Otmars Söhne

Buchseite und Rezensionen zu 'Otmars Söhne' von Peter Buwalda
4.5
4.5 von 5 (2 Bewertungen)

Inhaltsangabe zu "Otmars Söhne"

„Mit dem, was Psychiater für ein stattliches Honorar Vatersuche nennen, hat es nichts zu tun“ – so beginnt dieser Roman, und tatsächlich: Ludwig Smit, Stiefbruder eines genialen, aber wunderlichen Klavier- und Beethoven-Virtuosen, dessen Vater Otmar auch ihn großgezogen hat, sucht seinen leiblichen Vater nicht. Aber als der junge Shell-Angestellte, zuständig für die umstrittene Vermessung von Erdölfeldern per Dynamit, auf die sibirische Insel Sachalin reist, um dort den Geschäftsführer der Firma Sakhalin Energy zu treffen, kommt ihm der Verdacht, dass dieser Johan Tromp sein Vater ist, der ihn schon im Stich gelassen hat, als er noch gar nicht geboren war. Völlig unverhofft, nämlich in einem Schneesturm, begegnet er in diesem fernen Winkel Russlands einer früheren Mitbewohnerin wieder, der Journalistin Isabelle Orthel, die, wie sich herausstellt, mit Tromp vor Jahren in Nigeria eine Affäre hatte und nun den Plan verfolgt, diverses Dunkle ans Licht zu zerren. Bislang kam Tromp – Hedonist, Alpha-Mann, Kronprinz von Shell – immer einfach so davon.

Format:Gebundene Ausgabe
Seiten:624
EAN:9783498001759

Rezensionen zu "Otmars Söhne"

  1. 4
    19. Dez 2023 

    De Sade und die Sünden von Big Oil

    Wer Peter Buwaldas neuen Roman zur Hand nimmt, erwartet keinen subtilen Text der leisen Töne: Schon „Bonita Avenue“, sein Erstling aus 2014, war ein veritabler Kracher. Wie nicht anders zu erwarten, erweist sich „Otmars Söhne“ als keinen Ton leiser.
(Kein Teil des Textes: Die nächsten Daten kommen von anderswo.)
-- ==== Sys2Proof/Laws/PerInstr.lean ====
section
/-! SUPPORT. For every instruction: the words that stand for it decode to it, with every field at every value. -/

namespace Sys2Proof.Laws

theorem and_or_zero {n : Nat} {w p q : BitVec n} (hp : w &&& p = 0) (hq : w &&& q = 0) : w &&& (p ||| q) = 0 := by
  rw [BitVec.and_or_distrib_left, hp, hq]; exact BitVec.zero_or

/-- A field of zeros under a mask that selects from that field. -/
theorem and_field {w p : W32} (lo k : Nat) (hp : p = (p.extractLsb' lo k).setWidth 32 <<< lo)
    (h : w.extractLsb' lo k &&& p.extractLsb' lo k = 0) : w &&& p = 0 := by
  apply BitVec.eq_of_getLsbD_eq
  intro i hi
  rw [BitVec.getLsbD_and]
  by_cases hl : lo ≤ i ∧ i < lo + k
  · have h0 := congrArg (·.getLsbD (i - lo)) h
    have e : lo + (i - lo) = i := by omega
    have e2 : i - lo < k := by omega
    simp only [BitVec.getLsbD_and, BitVec.getLsbD_extractLsb', e, e2, decide_true, Bool.true_and] at h0
    rw [h0]; simp
  · have : p.getLsbD i = false := by
      rw [hp]
      simp only [BitVec.getLsbD_shiftLeft, BitVec.getLsbD_setWidth, BitVec.getLsbD_extractLsb', hi]
      by_cases h1 : i < lo
      · simp [h1]
      · have : ¬ (i - lo < k) := by omega
        simp [this]
    rw [this]; simp

theorem mF_ext (k : BitVec 8) : (mF k).extractLsb' 1 8 = k := by
  simp only [mF]
  apply BitVec.eq_of_getLsbD_eq
  intro i hi
  have : 1 + i < 32 := by omega
  simp [hi, this, show 1 + i - 1 = i by omega]
theorem t64_F {m d a b f x} (k : BitVec 8) (h : f &&& k = 0) : fmtRR m d a b f x &&& mF k = 0 :=
  and_field 1 8 (by rw [mF_ext]; rfl) (by rw [fmtRR_1_8, mF_ext, h])
theorem t64_D {m a b f x} : fmtRR m 0 a b f x &&& mD = 0 :=
  and_field 19 5 (by decide) (by rw [fmtRR_19_5]; exact BitVec.zero_and)
theorem t64_A {m d b f x} : fmtRR m d 0 b f x &&& mA = 0 :=
  and_field 14 5 (by decide) (by rw [fmtRR_14_5]; exact BitVec.zero_and)
theorem t64_B {m d a f x} : fmtRR m d a 0 f x &&& mB = 0 :=
  and_field 9 5 (by decide) (by rw [fmtRR_9_5]; exact BitVec.zero_and)
theorem t64_X {m d a b f} : fmtRR m d a b f false &&& 1 = 0 :=
  and_field 0 1 (by decide) (by rw [fmtRR_0_1]; rfl)
theorem w_fe {w : W32} (h : w.extractLsb' 21 2 = 0) : w &&& 0x00600000 = 0 :=
  and_field 21 2 (by decide) (by rw [h]; exact BitVec.zero_and)

/-- The mask of an engine command's second word meets nothing. -/
theorem engMask_zero {w m : W32} {fe0 : Bool} (hm : w &&& m = 0)
    (hf : fe0 = true → w.extractLsb' 21 2 = 0) (hf' : w.extractLsb' 21 2 ≠ 3) : w &&& engMask w m fe0 = 0 := by
  unfold engMask
  refine and_or_zero hm ?_
  · cases fe0 with
    | true => exact w_fe (hf rfl)
    | false =>
      rw [Bool.false_or, show (w.extractLsb' 21 2 == 3) = false from beq_false_of_ne hf']
      exact BitVec.and_zero

theorem chk_ok {n : Nat} {bad : W32} {i : Instr} (h : bad = 0) : chk n bad i = .ok i := if_pos h
theorem chk64_ok {n : Nat} {w0 w1 m0 m1 : W32} {i : Instr} (h0 : w0 &&& m0 = 0) (h1 : w1 &&& m1 = 0) :
    chk64 n w0 w1 m0 m1 i = .ok i := by
  unfold chk64
  rw [if_neg (by rw [h0]; decide), if_neg (by rw [h1]; decide)]

theorem top_of {w : W32} {m : BitVec 8} (hm : w.extractLsb' 24 8 = m) : w.extractLsb' 30 2 = m.extractLsb' 6 2 := by
  rw [← hm]; ext i hi; simp [show i + 6 < 8 by omega, Nat.add_comm]

theorem low_zero {n k : Nat} {v : BitVec n} {lo : Nat} (h : v.toNat < 2 ^ lo) : v.extractLsb' lo k = 0 := by
  apply BitVec.eq_of_toNat_eq
  rw [BitVec.extractLsb'_toNat, Nat.shiftRight_eq_div_pow, Nat.div_eq_of_lt h]
  rfl

@[simp] theorem fW_0_3 (w : Bool) (c : BitVec 7) : (fW w c).extractLsb' 0 3 = c.extractLsb' 0 3 := ext_lo _ _ _ _ (by decide)
@[simp] theorem fW_3_4 (w : Bool) (c : BitVec 7) : (fW w c).extractLsb' 3 4 = c.extractLsb' 3 4 := ext_lo _ _ _ _ (by decide)
@[simp] theorem fScope_0_3 (s : BitVec 3) (c : BitVec 4) : (fScope s c).extractLsb' 0 3 = c.extractLsb' 0 3 :=
  ext_lo _ _ _ _ (by decide)
@[simp] theorem fScope_3_1 (s : BitVec 3) (c : BitVec 4) : (fScope s c).extractLsb' 3 1 = c.extractLsb' 3 1 :=
  ext_lo _ _ _ _ (by decide)
@[simp] theorem fmtREP_1_8 (m : BitVec 8) (n : BitVec 4) (sd sa sb : BitVec 2) (c : BitVec 5) :
    (fmtREP m n sd sa sb c).extractLsb' 1 8 = 0 := (ext_lo _ _ _ _ (by decide)).trans rfl
@[simp] theorem fmtREP_0_1 (m : BitVec 8) (n : BitVec 4) (sd sa sb : BitVec 2) (c : BitVec 5) :
    (fmtREP m n sd sa sb c).extractLsb' 0 1 = 0 := (ext_lo _ _ _ _ (by decide)).trans rfl
@[simp] theorem fmtTrap_1_2 (imm : BitVec 16) : (fmtTrap imm).extractLsb' 1 2 = 0 := (ext_lo _ _ _ _ (by decide)).trans rfl
@[simp] theorem fmtTrap_0_1 (imm : BitVec 16) : (fmtTrap imm).extractLsb' 0 1 = 0 := (ext_lo _ _ _ _ (by decide)).trans rfl
theorem halves (v : BitVec 51) : v.extractLsb' 32 19 ++ v.extractLsb' 0 32 = v := by
  ext i hi
  rw [BitVec.getElem_append]
  split
  · simp; exact BitVec.getLsbD_eq_getElem (by omega)
  · simp [Nat.add_sub_cancel' (Nat.le_of_not_lt ‹_›)]; exact BitVec.getLsbD_eq_getElem (by omega)
theorem bit_of_and {f k : BitVec 8} (h : f &&& k = 0) (i : Nat) (hk : k.getLsbD i = true) : f.getLsbD i = false := by
  have := congrArg (·.getLsbD i) h
  simpa [hk] using this
theorem low7 {f : BitVec 8} (h : f &&& 0xFF = 0) : f &&& 0xFE = 0 := by
  have e : f = 0 := by rw [← h]; exact (BitVec.and_allOnes (x := f)).symm
  rw [e]; rfl

/-- Majors below 0x80 that some instruction has (Table 5.1). -/
def majors32 (m : Nat) : Bool :=
  m ≤ 0x11 || (0x14 ≤ m && m ≤ 0x17) || (0x20 ≤ m && m ≤ 0x31) || (0x34 ≤ m && m ≤ 0x37)
    || (0x40 ≤ m && m ≤ 0x4D) || (0x50 ≤ m && m ≤ 0x5D)

end Sys2Proof.Laws

namespace Sys2Proof.Laws.RoundTrip

/-- The words of a well-formed instruction have the length that their first word tells, their major is assigned on base
cores, and on every layer whose cores have that major they decode to the instruction (R84, R86, R87, R90, R92). -/
def Statement (i : Instr) : Prop :=
  i.wf = true →
    (encode i).length = (if isWide ((encode i).getD 0 0) then 2 else 1) ∧ majorAssigned 0 ((encode i).getD 0 0) = true ∧
    ∀ layer n w1, majorAssigned layer ((encode i).getD 0 0) = true →
      decode layer n ((encode i).getD 0 0) ((encode i).getD 1 w1) = .ok i

theorem narrow {i : Instr} {w : W32} {m : BitVec 8} (he : encode i = [w]) (hm : w.extractLsb' 24 8 = m)
    (h2 : m.extractLsb' 6 2 ≠ 3) (h3 : m.extractLsb' 6 2 ≠ 2) (ha : majors32 m.toNat = true)
    (hd : i.wf = true → ∀ n, decode32 n w = .ok i) : Statement i := by
  intro hw
  have hwide : isWide w = false := by rw [isWide, top_of hm]; exact beq_false_of_ne h2
  have hpfx : isPfx w = false := by rw [isPfx, top_of hm]; exact beq_false_of_ne h3
  rw [he]
  refine ⟨by simp [hwide], ?_, fun l n w1 _ => ?_⟩
  · simp only [majorAssigned, List.getD_cons_zero, hwide, hm]; exact ha
  · simp [decode, hwide, hpfx, hd hw n]

theorem wide {i : Instr} {w0 w1 : W32} {m : BitVec 8} (he : encode i = [w0, w1]) (hm : w0.extractLsb' 24 8 = m)
    (h2 : m.extractLsb' 6 2 = 3) (ha : (m.extractLsb' 0 6).toNat ≤ 0x1A && (m.extractLsb' 0 6).toNat != 0x07)
    (hd : i.wf = true → ∀ l n, (l != 0 && baseOnly (w0.extractLsb' 24 6).toNat) = false → decode64 l n w0 w1 = .ok i) :
    Statement i := by
  intro hw
  have hwide : isWide w0 = true := by rw [isWide, top_of hm, h2]; rfl
  have h6 : w0.extractLsb' 24 6 = m.extractLsb' 0 6 := by
    rw [← hm]; ext i hi; simp [show i < 8 by omega]
  rw [he]
  refine ⟨by simp [hwide], ?_, fun l n w h => ?_⟩
  · simp only [majorAssigned, List.getD_cons_zero, hwide, h6, if_true]
    simpa using ha
  · simp only [majorAssigned, List.getD_cons_zero, hwide, if_true, Bool.and_eq_true, Bool.not_eq_true'] at h
    simp only [decode, List.getD_cons_zero, List.getD_cons_succ, hwide, if_true]
    exact hd hw l n h.2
    Der Roman ist der erste Teil einer Trilogie, deren Titel: 111. Und so beginnt er, rückwärts zählend, mit Kapitel 111 und endet bei Kapitel 75. Es geht darum, was Familie ausmacht, um Loyalität und Verrat. Es geht um die Dynamik toxischer Beziehungen. Und es geht um patriarchale Macht, ergo Sex - und die Sünden der Erdölkonzerne. Große Teile der Romanvergangenheit spielen in Lagos, Nigerias Hauptstadt; die Romangegenwart im russischen Sachalin.
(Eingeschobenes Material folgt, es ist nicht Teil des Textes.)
/-- `erarm` arms a task whose edge list passes the checks of R289, made in their order, sets its counter to the number of tiles that do not point
towards it and posts the run entry where that is none; `erflip` and `erpass` turn every tile away, send the flips in the order of the list and set the counter to
the number of tiles; `erori` tells one tile's direction (R212–R214, R288, R289, R411, R415). Poison in a list raises the poison trap with the offset
of its first poisoned word (R423; log 44, DEDUCED); an entry whose reference is invalid turns and sends nothing (log 107, DESIGN CHOICE). -/
def Obligations.EdgeReversal : Prop :=
  (∀ (d a b : Reg) (s s1 s2 : State) (v e : Word) (n : Nat), s.me.migrant = false → readReg a s = .ok v s1 → readReg b s1 = .ok e s2 →
    TaskOk s1 v → taskCid v = s.cur / 16 → ArmedAt s2 (s.cur / 16) (taskOff v) n →
    (n ≤ e.toNat → exec (.erori d a b) s = .next (takeTrap ⟨0x02, e⟩ s)) ∧
    (e.toNat < n → let loc := edgeLoc (s.cur / 16) (taskOff v) e.toNat
      sleeping s2 loc = none → sleeping s2 (loc + 15) = none →
      (Poisoned s2 (loc + 8) 8 → exec (.erori d a b) s = .next (takeTrap ⟨0x13, BitVec.ofNat 64 (taskOff v + 56 + 16 * e.toNat)⟩ s)) ∧
      (¬Poisoned s2 (loc + 8) 8 → ∃ t, exec (.erori d a b) s = .next t ∧ t.me.k = putBit s2.me.k d.toNat ((edgeWord s2 (s.cur / 16) (taskOff v) e.toNat).getLsbD 63) ∧
        t.me.x = s2.me.x ∧ t.me.flags = s2.me.flags ∧ t.mem = s2.mem ∧ t.me.pc = s.me.pc + BitVec.ofNat 64 (4 * s.grp.n + 4)))) ∧
  (∀ (a : Reg) (s s1 : State) (v : Word) (n : Nat) (pass : Bool), memWf s.mem = true → s.me.migrant = false → readReg a s = .ok v s1 → TaskOk s1 v →
    let cid := s.cur / 16
    let off := taskOff v
    let loc := Config.spadLoc cid off
    let i := if pass then Instr.erpass a else Instr.erflip a
    taskCid v = cid → sleeping s1 loc = none →
    ((s1.core cid).armed.find? (fun x => x.off = off) = none → exec i s = .next (takeTrap ⟨0x02, v⟩ s)) ∧
    (ArmedAt s1 cid off n → n ≤ 16 → ¬Poisoned s1 loc 8 → sleeping s1 (loc + 47 + 16 * n) = none →
      ((wordAt s1 loc).setWidth 32 ≠ (0#32) →
        exec i s = .next (takeTrap ⟨0x12, ((wordAt s1 loc).setWidth 32 : W32).setWidth 64⟩ s)) ∧
      ((wordAt s1 loc).setWidth 32 = (0#32) → Released s1 →
        let idle := pass = false → ∀ e ∈ (s1.core cid).eng.toList, (∀ c ∈ e.queue, c.issuer ≠ s.cur) ∧ ∀ x ∈ e.enter, x.who ≠ s.cur
        (¬idle ∨ (CleanList s1 cid (off + 48) (2 * n) ∧ ¬FlipsFit s1 cid off n) → exec i s = .next (noteWait s s.cur .fence)) ∧
        (∀ j, idle → FirstPoison s1 cid (off + 48) (2 * n) j → exec i s = .next (takeTrap ⟨0x13, BitVec.ofNat 64 (off + 48 + 8 * j)⟩ s)) ∧
        (idle → CleanList s1 cid (off + 48) (2 * n) → FlipsFit s1 cid off n → ∃ t, exec i s = .next t ∧
          t.cops.map (fun o => { o with n := 0 }) = (s1.cops ++ flipsOf s1 cid off n).map (fun o => { o with n := 0 }) ∧
          ((∀ e, e < n → FlipsTo s1 cid off e → Up s1 (FlipsTo.core s1 cid off e)) →
            t.cops = s1.cops ++ flipsOf s1 cid off n ∧ t.net = s1.net) ∧
          wordAt t loc = ((wordAt s1 loc &&& 0x8000000000000000) ||| BitVec.ofNat 64 n) ∧
          (∀ e, e < n → edgeWord t cid off e = edgeWord s1 cid off e &&& 0x7FFFFFFFFFFFFFFF ∧ edgeTile t cid off e = edgeTile s1 cid off e ∧
            edgeRank t cid off e = edgeRank s1 cid off e) ∧
          (∀ x, x < loc ∨ (loc + 8 ≤ x ∧ x < loc + 48) ∨ loc + 48 + 16 * n ≤ x → memGet t.mem x = memGet s1.mem x) ∧
          (∀ e, e < n → FlipsTo s1 cid off e → ¬Up s1 (FlipsTo.core s1 cid off e) →
            let note := fun n => hwWordTo n cid s.cur (BitVec.ofNat 64 (0x0D * 2 ^ 56 + 2 ^ 32 + FlipsTo.core s1 cid off e * 2 ^ 16))
            (∃ n, note n ∈ t.net) ∨ ∃ h ∈ t.held, h.w = note 0) ∧
          t.me.x = s1.me.x ∧ t.me.pc = s.me.pc + BitVec.ofNat 64 (4 * s.grp.n + 4))))) ∧
  (∀ (f : T64) (s s1 : State) (v : Word), memWf s.mem = true → s.me.migrant = false → readReg f.a s = .ok v s1 → TaskOk s1 v → Released s1 →
    let cid := s.cur / 16
    let off := taskOff v
    let loc := Config.spadLoc cid off
    let head := wordAt s1 (loc + 40)
    let n := (head.setWidth 5).toNat
    let rank := (head.extractLsb' 32 32).toNat
    let end_ := off + 48 + 16 * n
    taskCid v = cid → off + 48 ≤ Config.spadSize (cidLayer cid) → end_ ≤ Config.spadSize (cidLayer cid) →
    sleeping s1 loc = none → sleeping s1 (loc + 40) = none → sleeping s1 (Config.spadLoc cid (end_ - 1)) = none →
    let words := if 16 < n then 1 else 1 + 2 * n
    (∀ j, FirstPoison s1 cid (off + 40) words j → exec (.erarm f) s = .next (takeTrap ⟨0x13, BitVec.ofNat 64 (off + 40 + 8 * j)⟩ s)) ∧
    (CleanList s1 cid (off + 40) words →
    (n = 0 → ∃ t, exec (.erarm f) s = .next t ∧ (∀ x ∈ (t.core cid).armed, x.off ≠ off) ∧ t.mem = s1.mem ∧ t.me.x = s1.me.x ∧ t.net = s1.net) ∧
    (16 < n → exec (.erarm f) s = .next (takeTrap ⟨0x12, 0x400⟩ s)) ∧
    (n ≠ 0 → n ≤ 16 → (∃ x ∈ (s1.core cid).armed, x.off = off) → exec (.erarm f) s = .next (takeTrap ⟨0x12, 0x500⟩ s)) ∧
    (n ≠ 0 → n ≤ 16 → (∀ x ∈ (s1.core cid).armed, x.off ≠ off) → 64 ≤ (s1.core cid).armed.length →
      exec (.erarm f) s = .next (takeTrap ⟨0x12, 0x600⟩ s)) ∧
    (∀ e, n ≤ 16 → (∀ x ∈ (s1.core cid).armed, x.off ≠ off) → (s1.core cid).armed.length < 64 → e < n → (∀ j, j < e → EdgeOk s1 cid off rank j) →
      (¬EdgePoints s1 cid off rank e → exec (.erarm f) s = .next (takeTrap ⟨0x12, BitVec.ofNat 64 (0x100 + e)⟩ s)) ∧
      (EdgePoints s1 cid off rank e → edgeRank s1 cid off e = rank → exec (.erarm f) s = .next (takeTrap ⟨0x12, BitVec.ofNat 64 (0x200 + e)⟩ s)) ∧
      (EdgePoints s1 cid off rank e → edgeRank s1 cid off e ≠ rank → e ≠ 0 → edgeTile s1 cid off e ≤ edgeTile s1 cid off (e - 1) →
        exec (.erarm f) s = .next (takeTrap ⟨0x12, BitVec.ofNat 64 (0x300 + e)⟩ s))) ∧
    (n ≠ 0 → n ≤ 16 → (∀ x ∈ (s1.core cid).armed, x.off ≠ off) → (s1.core cid).armed.length < 64 → (∀ e, e < n → EdgeOk s1 cid off rank e) →
      CanPost s1 (16 * cid) → ∃ t, exec (.erarm f) s = .next t ∧ (t.core cid).armed = (s1.core cid).armed ++ [⟨off, n⟩] ∧
        wordAt t loc = BitVec.ofNat 64 ((List.range n).filter fun e => !(edgeWord s1 cid off e).getLsbD 63).length ∧
        t.net = s1.net ++ (if (∀ e, e < n → (edgeWord s1 cid off e).getLsbD 63 = true) ∧ (s1.ctx (16 * cid)).run ≠ .unspawned then
          [hwWordTo s1.mseq cid (16 * cid) (runEntryWord true off)] else []) ∧
        (∀ x, x < loc ∨ loc + 8 ≤ x → memGet t.mem x = memGet s1.mem x) ∧ t.me.x = s1.me.x ∧
        t.me.pc = s.me.pc + BitVec.ofNat 64 (4 * s.grp.n + 8))))

/-- `bowstart` launches a token round its scope's cores where none of its group circulates; each core passes it on, marked where the group was
active, once its messages are delivered, and the last gives the verdict. `mutesend` stops its target and places the mute in its stream, where there is
room at once, or later (R216–R218). A read of `qin` that meets the mute does not complete: the context takes the mute out behind the words that lie
ahead of it, forwards it to its own `qout`, waiting for room, and stops (R219). -/
def Obligations.BowAndMute : Prop :=
  (∀ (d a b : Reg) (s s1 s2 s3 : State) (c g : Word), s.me.migrant = false → readReg a s = .ok c s1 → readReg b s1 = .ok g s2 →
    (c.toNat < 1 ∨ 6 < c.toNat → exec (.bowstart d a b) s = .next (takeTrap ⟨0x02, c⟩ s)) ∧
    (1 ≤ c.toNat → c.toNat ≤ 6 → 15 < g.toNat → exec (.bowstart d a b) s = .next (takeTrap ⟨0x02, g⟩ s)) ∧
    (1 ≤ c.toNat → c.toNat ≤ 6 → g.toNat ≤ 15 →
      let sc := scopeNorm c.toNat s.cur
      let live := fun t : Token => t.grp = g.toNat ∧ scopeNorm t.scope t.start = sc ∧ t.inst = scopeInst sc s.cur
      let cores := scopeCores s.minimal sc s.cur
      ((∃ t ∈ s2.tokens, live t) → writeReg d 1 s2 = .ok () s3 → exec (.bowstart d a b) s = .next (after 4 s s3)) ∧
      ((∀ t ∈ s2.tokens, ¬live t) → writeReg d 0 s2 = .ok () s3 → exec (.bowstart d a b) s = .next (after 4 s
        { s3 with tokens := s3.tokens ++ [⟨g.toNat, c.toNat, scopeInst sc s.cur, s.cur,
          cores.filter (fun x => s.cur / 16 < x) ++ cores.filter (fun x => x < s.cur / 16) ++ [s.cur / 16], false⟩] })))) ∧
  (∀ (i : Nat) (s : State) (t : Token) (cid : Nat) (rest : List Nat), s.tokens[i]? = some t → t.ring = cid :: rest →
    (undelivered s cid t.grp = true → exec (.bowTokenPass i) s = .next s) ∧
    (undelivered s cid t.grp = false → (∀ h ∈ s.held, h.by_ ≠ .bow cid) →
      let marked := t.marked || (s.core cid).bow.getLsbD t.grp || activeOn s cid t.grp
      ∃ u, exec (.bowTokenPass i) s = .next u ∧ u.mem = s.mem ∧ u.ctxs = s.ctxs ∧
        (rest ≠ [] → u.tokens = s.tokens.set i { t with ring := rest, marked := marked } ∧ u.net = s.net) ∧
        (rest = [] → u.tokens = s.tokens.eraseIdx i ∧ (CanPost s t.start →
          u.net = s.net ++ [hwWordTo s.mseq (t.start / 16) t.start (verdictWord t marked)])))) ∧
  (∀ (a : Reg) (s s1 : State) (v : Word), s.me.migrant = false →
    (¬MayRule s → exec (.mutesend a) s = .next (takeTrap ⟨0x06, s.grp.instr⟩ s)) ∧
    (MayRule s → readReg a s = .ok v s1 →
      (mbaValid s1.minimal v.toNat = false → exec (.mutesend a) s = .next (takeTrap ⟨0x02, v⟩ s)) ∧
      (mbaValid s1.minimal v.toNat = true →
        (s.me.sup = false → clKey (v.toNat / 16) ≠ clKey (s.cur / 16) → exec (.mutesend a) s = .next (takeTrap ⟨0x06, s.grp.instr⟩ s)) ∧
        (s.me.sup = true ∨ clKey (v.toNat / 16) = clKey (s.cur / 16) →
          let m := v.toNat
          ((s1.ctx m).run = .unspawned → exec (.mutesend a) s = .next (takeTrap ⟨0x02, v⟩ s)) ∧
          (m ≠ s.cur → (s1.ctx m).run ≠ .running → (s1.ctx m).run ≠ .unspawned → (s1.ctx m).out = [] → (s1.ctx m).away = none →
            (s1.ctx m).muteOut ≠ [] →
            ∃ u, exec (.mutesend a) s = .next u ∧ WaitsAt s u .muteRoom ∧ (u.ctx m).muteOut = (s1.ctx m).muteOut ++ [s.cur] ∧
              (u.ctx m).run = (s1.ctx m).run ∧ u.qnet = s1.qnet) ∧
          (m ≠ s.cur → StopsNow (s1.ctx m) → (s1.ctx m).muteOut = [] → qlinkOk s1 m = true → 16 ≤ qoutUsed s1 m ((s1.ctx m).qlink.extractLsb' 0 20).toNat →
            ∃ u, exec (.mutesend a) s = .next u ∧ WaitsAt s u .muteRoom ∧ (u.ctx m).run = .stopped .mute ∧ (u.ctx m).pc = (s1.ctx m).pc ∧
              (u.ctx m).muteOut = [s.cur] ∧ u.qnet = s1.qnet ∧ u.me.qin = s.me.qin ∧ u.me.mbx = s.me.mbx) ∧
          (m ≠ s.cur → StopsNow (s1.ctx m) → (s1.ctx m).muteOut = [] →
            let to_ := ((s1.ctx m).qlink.extractLsb' 0 20).toNat
            qlinkOk s1 m = true → qoutUsed s1 m to_ < 16 →
            ∃ u, exec (.mutesend a) s = .next u ∧ (u.ctx m).run = .stopped .mute ∧ (u.ctx m).pc = (s1.ctx m).pc ∧ (u.ctx m).x = (s1.ctx m).x ∧
              u.qnet = s1.qnet ++ [⟨m, to_, .mute m, 0⟩] ∧ u.mem = s1.mem ∧
              MuteNotice s1 u m ∧
              u.me.pc = s.me.pc + BitVec.ofNat 64 (4 * s.grp.n + 4)))))) ∧
  (∀ (m w : Nat) (l : List Nat) (s : State), (s.ctx m).muteOut = w :: l → (s.ctx m).run ≠ .running → qlinkOk s m = true → w ≠ m →
    let to_ := ((s.ctx m).qlink.extractLsb' 0 20).toNat
    (16 ≤ qoutUsed s m to_ → exec (.mutePlacement m) s = .next s) ∧
    (qoutUsed s m to_ < 16 → ∃ u, exec (.mutePlacement m) s = .next u ∧ u.qnet = s.qnet ++ [⟨m, to_, .mute m, 0⟩] ∧
      (u.ctx m).muteOut = l ∧ (u.ctx w).pc = (s.ctx w).pc + 4 ∧ (u.ctx w).wait = none ∧ u.mem = s.mem ∧
      (∀ src v q, (s.ctx w).pops = [(28, v)] → (s.ctx w).qin = .word src v :: q → (u.ctx w).qin = q ∧ (u.ctx w).pops = []))) ∧
  (∀ (i : Instr) (d a b : Reg) (f : Word → Word → Word) (s s1 : State) (x : Word) (k : Nat) (q : List QEntry), bin i = some (d, a, b, f) →
    s.me.migrant = false → satField s = 0 → readReg a s = .ok x s1 → b.toNat = 28 → s1.me.qin = .mute k :: q → s.me.run = .running →
    NoneEntering s s.cur →
    let c := s.cur
    let to_ := (s.me.qlink.setWidth 20).toNat
    (s.me.out ≠ [] → exec i s = .next (noteWait s c .access)) ∧
    (s.me.out = [] → qlinkOk s c = true → 16 ≤ qoutUsed s c to_ →
      ∃ u, exec i s = .next u ∧ WaitsAt s u .fullWrite ∧ u.me.qin = s.me.qin ∧ c ∈ u.me.muteOut ∧ u.qnet = s.qnet) ∧
    (s.me.out = [] → (qlinkOk s c = false ∨ qoutUsed s c to_ < 16) →
      ∃ u, exec i s = .next u ∧ u.me.run = .stopped .mute ∧ u.me.pc = s.me.pc ∧ u.me.x = s.me.x ∧ u.me.qin = withoutMute s.me.qin ∧
        u.me.mbx = s.me.mbx ∧ u.mem = s.mem ∧ u.qnet = s.qnet ++ (if qlinkOk s c then [⟨c, to_, .mute c, 0⟩] else []) ∧ MuteNotice s u c)) ∧
  (∀ (m : Nat) (s : State), (s.ctx m).muteOut = [m] → (s.ctx m).run = .running → (s.ctx m).wait ≠ none → (s.ctx m).out = [] → qlinkOk s m = true →
    NoneEntering s m →
    let to_ := ((s.ctx m).qlink.setWidth 20).toNat
    (16 ≤ qoutUsed s m to_ → exec (.mutePlacement m) s = .next s) ∧
    (qoutUsed s m to_ < 16 → ∃ u, exec (.mutePlacement m) s = .next u ∧ (u.ctx m).run = .stopped .mute ∧ (u.ctx m).pc = (s.ctx m).pc ∧
      (u.ctx m).qin = withoutMute (s.ctx m).qin ∧ u.qnet = s.qnet ++ [⟨m, to_, .mute m, 0⟩] ∧ u.mem = s.mem ∧ MuteNotice s u m))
    Die Geschichte wird aus der Sicht dreier Figuren entwickelt: Ludwig, Stiefsohn des titelgebenden Otmar, Sohn eines Vaters, der sich schon vor der Geburt absentiert hat. Seine Stiefgeschwister sind Stars der klassischen Musik; klassische Musik spielt ebenfalls eine große Rolle im Roman. Dann ist da Isabelle, thailändischer Herkunft, adoptiert von einer großbürgerlichen Familie, die durch eine devot-dominante Liebschaft gesprengt wird. Außerdem Johan, mutmaßlicher Vater von Ludwig, Top Manager bei Shell. Isabelle und Ludwig haben eine Zeitlang in derselben Studenten-WG gewohnt, Isabelle ist nun investigative Journalistin und hat eine Rechnung mit Johan offen. Ludwig ist Sales Rep einer Firma, die seismische Messtechnik an Erdölkonzerne verkauft und Johan der Entscheider auf der Konzernseite. Ludwig, Johan und Isabelle treffen auf Sachalin zusammen – eine riesige sibirische Insel, auf der der Erdölkonzern Shell Förderanlagen betreibt.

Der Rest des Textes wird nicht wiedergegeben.